# [Exercise directions]
Here is the task for the records below: repeat exactly the lines from the one with "def stackShape : List Context → Bool" to the one with "(c.owner ≠ .main) && stackShape rest", both included, and nothing else.

# [Extracted data entries]
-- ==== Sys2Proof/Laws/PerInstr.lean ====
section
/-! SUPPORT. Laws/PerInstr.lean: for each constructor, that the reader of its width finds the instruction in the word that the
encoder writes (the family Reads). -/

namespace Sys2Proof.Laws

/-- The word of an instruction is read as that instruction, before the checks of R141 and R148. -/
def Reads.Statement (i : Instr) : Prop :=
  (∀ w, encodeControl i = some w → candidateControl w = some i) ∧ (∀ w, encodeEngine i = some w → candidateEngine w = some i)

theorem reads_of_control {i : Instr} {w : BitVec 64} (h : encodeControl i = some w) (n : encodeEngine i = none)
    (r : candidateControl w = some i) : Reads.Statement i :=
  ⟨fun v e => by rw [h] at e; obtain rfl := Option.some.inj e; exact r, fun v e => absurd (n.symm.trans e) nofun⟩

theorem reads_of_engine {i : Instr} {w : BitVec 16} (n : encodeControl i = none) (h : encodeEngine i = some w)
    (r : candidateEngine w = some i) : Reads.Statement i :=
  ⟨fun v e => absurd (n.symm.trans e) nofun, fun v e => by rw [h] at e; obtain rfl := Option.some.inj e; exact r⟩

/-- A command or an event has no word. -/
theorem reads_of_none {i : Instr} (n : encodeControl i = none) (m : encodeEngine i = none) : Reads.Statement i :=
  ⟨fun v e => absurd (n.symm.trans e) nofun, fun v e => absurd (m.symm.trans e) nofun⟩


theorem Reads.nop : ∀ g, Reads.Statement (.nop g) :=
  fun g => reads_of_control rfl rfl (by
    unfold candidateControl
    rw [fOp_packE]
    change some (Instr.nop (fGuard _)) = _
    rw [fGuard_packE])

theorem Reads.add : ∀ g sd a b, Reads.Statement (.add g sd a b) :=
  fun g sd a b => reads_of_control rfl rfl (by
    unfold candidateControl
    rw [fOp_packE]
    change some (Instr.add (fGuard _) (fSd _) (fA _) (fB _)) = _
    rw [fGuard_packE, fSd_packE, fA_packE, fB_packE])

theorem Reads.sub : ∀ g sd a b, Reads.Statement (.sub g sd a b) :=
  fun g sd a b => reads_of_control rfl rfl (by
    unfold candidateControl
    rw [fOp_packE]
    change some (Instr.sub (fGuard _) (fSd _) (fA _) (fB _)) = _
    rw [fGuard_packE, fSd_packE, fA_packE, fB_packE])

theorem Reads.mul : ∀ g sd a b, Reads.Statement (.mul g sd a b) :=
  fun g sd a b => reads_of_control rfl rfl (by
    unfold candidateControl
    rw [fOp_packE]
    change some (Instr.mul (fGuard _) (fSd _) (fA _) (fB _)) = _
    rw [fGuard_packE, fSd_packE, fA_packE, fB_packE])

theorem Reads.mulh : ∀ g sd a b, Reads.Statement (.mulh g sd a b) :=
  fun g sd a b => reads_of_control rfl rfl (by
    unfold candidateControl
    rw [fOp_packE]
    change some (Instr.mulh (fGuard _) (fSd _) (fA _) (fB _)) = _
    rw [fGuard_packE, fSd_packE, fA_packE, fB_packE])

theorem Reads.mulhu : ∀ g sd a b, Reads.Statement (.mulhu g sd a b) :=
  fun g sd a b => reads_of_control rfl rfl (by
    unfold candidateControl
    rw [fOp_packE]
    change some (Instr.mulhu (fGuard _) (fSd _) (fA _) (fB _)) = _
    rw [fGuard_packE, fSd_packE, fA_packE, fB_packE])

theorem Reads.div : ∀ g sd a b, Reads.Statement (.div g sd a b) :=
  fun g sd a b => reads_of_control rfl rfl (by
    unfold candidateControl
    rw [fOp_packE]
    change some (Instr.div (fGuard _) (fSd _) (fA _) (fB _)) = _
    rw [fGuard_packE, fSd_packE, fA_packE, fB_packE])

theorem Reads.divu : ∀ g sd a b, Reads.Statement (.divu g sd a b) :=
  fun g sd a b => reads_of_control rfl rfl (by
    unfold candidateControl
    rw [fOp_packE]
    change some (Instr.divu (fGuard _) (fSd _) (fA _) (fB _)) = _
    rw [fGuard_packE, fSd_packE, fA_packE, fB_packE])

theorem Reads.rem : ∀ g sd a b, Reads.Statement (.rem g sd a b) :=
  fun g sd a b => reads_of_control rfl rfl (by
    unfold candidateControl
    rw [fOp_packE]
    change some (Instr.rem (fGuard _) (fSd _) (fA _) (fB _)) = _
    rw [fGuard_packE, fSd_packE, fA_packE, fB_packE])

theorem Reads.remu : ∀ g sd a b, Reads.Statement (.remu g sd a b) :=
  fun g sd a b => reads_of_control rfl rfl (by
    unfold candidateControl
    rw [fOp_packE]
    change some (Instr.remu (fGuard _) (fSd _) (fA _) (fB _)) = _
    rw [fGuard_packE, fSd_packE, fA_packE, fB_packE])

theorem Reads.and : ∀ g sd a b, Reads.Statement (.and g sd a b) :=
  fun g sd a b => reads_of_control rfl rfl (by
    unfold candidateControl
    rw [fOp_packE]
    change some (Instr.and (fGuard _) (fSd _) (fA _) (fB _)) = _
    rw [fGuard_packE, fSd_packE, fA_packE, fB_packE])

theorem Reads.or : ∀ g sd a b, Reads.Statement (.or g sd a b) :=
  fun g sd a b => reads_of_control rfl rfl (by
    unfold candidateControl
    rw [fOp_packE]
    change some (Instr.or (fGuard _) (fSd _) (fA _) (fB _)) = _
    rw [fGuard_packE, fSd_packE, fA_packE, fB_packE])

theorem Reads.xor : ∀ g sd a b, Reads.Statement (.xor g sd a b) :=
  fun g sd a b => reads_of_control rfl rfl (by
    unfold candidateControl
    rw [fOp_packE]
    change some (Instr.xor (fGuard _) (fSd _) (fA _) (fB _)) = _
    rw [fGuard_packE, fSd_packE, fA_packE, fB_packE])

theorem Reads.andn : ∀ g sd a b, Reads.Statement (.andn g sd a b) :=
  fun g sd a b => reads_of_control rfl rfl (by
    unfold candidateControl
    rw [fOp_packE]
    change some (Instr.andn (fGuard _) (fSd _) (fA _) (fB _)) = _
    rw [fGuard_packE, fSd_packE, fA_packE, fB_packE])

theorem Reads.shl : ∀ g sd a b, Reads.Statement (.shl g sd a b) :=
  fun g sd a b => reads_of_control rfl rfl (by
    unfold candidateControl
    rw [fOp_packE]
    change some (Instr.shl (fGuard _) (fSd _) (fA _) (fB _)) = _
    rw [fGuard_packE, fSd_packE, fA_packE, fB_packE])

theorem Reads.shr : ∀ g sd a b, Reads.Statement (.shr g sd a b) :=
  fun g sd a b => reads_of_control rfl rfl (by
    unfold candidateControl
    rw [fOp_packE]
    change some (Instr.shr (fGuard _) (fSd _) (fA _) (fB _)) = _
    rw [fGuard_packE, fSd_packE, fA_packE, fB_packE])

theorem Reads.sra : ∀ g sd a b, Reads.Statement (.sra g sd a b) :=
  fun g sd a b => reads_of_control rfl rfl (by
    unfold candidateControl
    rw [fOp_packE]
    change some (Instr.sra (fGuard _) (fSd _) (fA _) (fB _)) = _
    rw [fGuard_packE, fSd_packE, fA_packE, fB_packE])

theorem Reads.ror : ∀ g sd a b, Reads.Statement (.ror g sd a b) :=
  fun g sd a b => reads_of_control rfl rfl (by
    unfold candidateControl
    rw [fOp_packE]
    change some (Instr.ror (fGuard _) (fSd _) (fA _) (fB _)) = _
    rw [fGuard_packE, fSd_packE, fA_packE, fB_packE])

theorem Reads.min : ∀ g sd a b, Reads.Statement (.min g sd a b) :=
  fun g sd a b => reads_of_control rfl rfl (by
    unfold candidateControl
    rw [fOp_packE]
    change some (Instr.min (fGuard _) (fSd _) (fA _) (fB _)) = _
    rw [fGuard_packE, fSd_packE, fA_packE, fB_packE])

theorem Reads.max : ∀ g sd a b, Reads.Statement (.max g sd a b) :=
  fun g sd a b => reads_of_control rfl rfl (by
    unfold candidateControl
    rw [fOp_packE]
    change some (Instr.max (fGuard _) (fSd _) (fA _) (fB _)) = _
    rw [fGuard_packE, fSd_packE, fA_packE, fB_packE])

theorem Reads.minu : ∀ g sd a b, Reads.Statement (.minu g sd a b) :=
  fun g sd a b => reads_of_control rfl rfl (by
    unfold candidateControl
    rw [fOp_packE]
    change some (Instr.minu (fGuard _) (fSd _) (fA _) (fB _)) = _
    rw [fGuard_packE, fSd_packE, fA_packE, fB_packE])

==

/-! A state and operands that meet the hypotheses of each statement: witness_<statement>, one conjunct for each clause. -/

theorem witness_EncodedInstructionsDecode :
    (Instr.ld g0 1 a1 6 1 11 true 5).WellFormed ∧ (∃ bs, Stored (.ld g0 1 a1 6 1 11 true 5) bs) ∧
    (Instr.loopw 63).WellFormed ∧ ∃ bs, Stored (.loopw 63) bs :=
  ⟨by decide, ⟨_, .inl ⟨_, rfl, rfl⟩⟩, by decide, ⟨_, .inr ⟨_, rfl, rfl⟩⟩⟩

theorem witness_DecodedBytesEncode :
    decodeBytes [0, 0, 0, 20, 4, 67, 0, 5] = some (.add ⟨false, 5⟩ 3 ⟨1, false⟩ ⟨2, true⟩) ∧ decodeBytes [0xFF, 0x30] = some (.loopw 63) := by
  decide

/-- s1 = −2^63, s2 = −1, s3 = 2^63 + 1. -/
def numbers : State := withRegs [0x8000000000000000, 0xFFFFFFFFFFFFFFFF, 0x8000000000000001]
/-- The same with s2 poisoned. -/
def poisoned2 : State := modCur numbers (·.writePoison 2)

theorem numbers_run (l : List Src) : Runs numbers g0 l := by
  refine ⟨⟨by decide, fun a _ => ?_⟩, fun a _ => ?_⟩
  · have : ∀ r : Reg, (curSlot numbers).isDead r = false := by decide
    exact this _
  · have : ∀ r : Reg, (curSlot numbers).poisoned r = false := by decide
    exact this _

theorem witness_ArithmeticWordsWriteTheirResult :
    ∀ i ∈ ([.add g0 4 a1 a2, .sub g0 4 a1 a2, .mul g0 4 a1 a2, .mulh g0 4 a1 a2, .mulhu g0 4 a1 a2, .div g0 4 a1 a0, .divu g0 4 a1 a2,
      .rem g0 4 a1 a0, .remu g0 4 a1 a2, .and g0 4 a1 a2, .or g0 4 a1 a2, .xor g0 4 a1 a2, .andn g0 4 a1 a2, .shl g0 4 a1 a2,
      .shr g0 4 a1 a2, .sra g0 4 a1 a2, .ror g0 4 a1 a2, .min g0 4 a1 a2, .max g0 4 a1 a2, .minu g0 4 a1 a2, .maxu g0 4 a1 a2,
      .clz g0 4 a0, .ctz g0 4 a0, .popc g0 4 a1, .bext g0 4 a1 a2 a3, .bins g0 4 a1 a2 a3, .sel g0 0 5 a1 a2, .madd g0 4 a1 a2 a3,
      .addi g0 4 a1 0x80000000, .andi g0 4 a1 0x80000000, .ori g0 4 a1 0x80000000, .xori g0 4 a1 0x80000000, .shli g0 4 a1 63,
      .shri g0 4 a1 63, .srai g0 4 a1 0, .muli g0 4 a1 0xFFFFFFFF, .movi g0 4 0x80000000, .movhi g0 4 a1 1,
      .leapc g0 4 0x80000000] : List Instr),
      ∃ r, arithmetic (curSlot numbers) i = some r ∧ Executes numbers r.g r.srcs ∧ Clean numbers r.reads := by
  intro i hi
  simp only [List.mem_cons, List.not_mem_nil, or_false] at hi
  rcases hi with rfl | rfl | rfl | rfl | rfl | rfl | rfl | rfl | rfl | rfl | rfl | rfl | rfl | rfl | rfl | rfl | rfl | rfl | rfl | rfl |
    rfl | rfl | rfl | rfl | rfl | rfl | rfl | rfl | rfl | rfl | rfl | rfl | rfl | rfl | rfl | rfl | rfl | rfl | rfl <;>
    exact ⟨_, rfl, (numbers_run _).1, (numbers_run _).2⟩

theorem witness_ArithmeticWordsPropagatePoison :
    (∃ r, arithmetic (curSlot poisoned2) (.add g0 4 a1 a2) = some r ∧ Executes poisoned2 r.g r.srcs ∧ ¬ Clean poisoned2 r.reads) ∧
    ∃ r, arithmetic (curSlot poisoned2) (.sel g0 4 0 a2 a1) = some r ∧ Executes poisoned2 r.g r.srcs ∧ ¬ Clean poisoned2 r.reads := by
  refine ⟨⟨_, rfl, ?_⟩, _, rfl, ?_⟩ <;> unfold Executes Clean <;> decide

---

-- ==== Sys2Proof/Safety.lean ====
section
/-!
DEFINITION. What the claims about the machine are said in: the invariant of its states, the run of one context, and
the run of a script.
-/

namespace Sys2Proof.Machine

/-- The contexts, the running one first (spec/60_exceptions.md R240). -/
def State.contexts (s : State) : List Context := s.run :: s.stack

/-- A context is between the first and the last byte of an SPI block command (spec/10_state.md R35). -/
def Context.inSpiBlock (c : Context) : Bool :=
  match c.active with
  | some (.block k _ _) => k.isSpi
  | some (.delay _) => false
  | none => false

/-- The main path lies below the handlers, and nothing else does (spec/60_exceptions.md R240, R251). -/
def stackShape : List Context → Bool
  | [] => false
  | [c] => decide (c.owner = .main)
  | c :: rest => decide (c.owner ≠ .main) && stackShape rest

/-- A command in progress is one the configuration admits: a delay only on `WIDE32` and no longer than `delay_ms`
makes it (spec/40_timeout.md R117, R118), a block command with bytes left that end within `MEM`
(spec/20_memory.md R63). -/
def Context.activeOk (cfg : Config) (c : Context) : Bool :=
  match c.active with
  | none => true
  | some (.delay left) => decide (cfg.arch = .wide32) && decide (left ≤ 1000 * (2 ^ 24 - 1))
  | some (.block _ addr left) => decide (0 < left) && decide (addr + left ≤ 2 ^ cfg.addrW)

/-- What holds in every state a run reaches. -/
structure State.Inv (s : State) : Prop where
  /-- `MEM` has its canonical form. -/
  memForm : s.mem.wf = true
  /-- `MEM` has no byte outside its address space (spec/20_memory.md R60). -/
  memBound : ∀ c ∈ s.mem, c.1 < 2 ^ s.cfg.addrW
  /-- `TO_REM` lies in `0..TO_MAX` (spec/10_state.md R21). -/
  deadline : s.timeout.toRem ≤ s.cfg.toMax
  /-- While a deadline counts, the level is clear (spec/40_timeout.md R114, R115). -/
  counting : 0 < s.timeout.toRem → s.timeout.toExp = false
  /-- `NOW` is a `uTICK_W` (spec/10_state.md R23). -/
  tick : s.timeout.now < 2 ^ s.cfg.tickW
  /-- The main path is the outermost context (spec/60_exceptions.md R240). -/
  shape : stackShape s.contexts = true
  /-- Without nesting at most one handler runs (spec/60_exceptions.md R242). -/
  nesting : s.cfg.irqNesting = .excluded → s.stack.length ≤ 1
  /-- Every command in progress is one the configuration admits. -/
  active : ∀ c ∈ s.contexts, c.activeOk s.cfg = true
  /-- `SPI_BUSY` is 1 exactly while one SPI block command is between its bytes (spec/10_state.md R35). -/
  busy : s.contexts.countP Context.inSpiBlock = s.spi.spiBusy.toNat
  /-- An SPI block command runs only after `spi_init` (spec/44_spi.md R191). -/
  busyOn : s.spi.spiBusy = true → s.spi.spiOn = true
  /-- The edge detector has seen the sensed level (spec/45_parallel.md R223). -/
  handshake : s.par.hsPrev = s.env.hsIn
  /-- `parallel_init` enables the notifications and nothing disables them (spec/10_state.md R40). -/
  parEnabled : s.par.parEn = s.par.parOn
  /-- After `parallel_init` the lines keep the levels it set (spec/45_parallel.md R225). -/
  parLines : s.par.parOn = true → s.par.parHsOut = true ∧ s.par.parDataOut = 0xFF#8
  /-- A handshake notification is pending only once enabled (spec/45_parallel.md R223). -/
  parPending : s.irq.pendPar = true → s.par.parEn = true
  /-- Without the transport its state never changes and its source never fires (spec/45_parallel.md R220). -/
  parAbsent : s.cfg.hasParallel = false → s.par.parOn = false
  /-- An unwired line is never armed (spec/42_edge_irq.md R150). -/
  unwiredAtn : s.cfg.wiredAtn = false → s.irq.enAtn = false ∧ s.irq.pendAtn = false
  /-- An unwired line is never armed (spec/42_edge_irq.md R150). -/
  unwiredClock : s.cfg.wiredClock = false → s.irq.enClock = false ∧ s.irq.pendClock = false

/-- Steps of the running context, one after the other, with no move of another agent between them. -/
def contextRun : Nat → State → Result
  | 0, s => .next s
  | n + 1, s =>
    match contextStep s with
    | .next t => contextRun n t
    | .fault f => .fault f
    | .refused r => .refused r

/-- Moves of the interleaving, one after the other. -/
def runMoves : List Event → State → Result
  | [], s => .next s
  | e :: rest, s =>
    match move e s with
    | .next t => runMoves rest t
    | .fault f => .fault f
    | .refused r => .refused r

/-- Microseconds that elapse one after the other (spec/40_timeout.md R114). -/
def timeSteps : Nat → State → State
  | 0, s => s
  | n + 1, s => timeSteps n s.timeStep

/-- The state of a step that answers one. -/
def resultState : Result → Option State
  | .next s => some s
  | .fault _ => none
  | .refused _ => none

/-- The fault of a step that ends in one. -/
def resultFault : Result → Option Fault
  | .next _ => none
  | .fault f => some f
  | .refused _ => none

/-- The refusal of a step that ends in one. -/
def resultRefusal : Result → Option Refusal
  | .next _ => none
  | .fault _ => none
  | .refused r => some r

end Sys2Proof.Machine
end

# [Exercise output]
def stackShape : List Context → Bool
  | [] => false
  | [c] => decide (c.owner = .main)
  | c :: rest => decide (c.owner ≠ .main) && stackShape rest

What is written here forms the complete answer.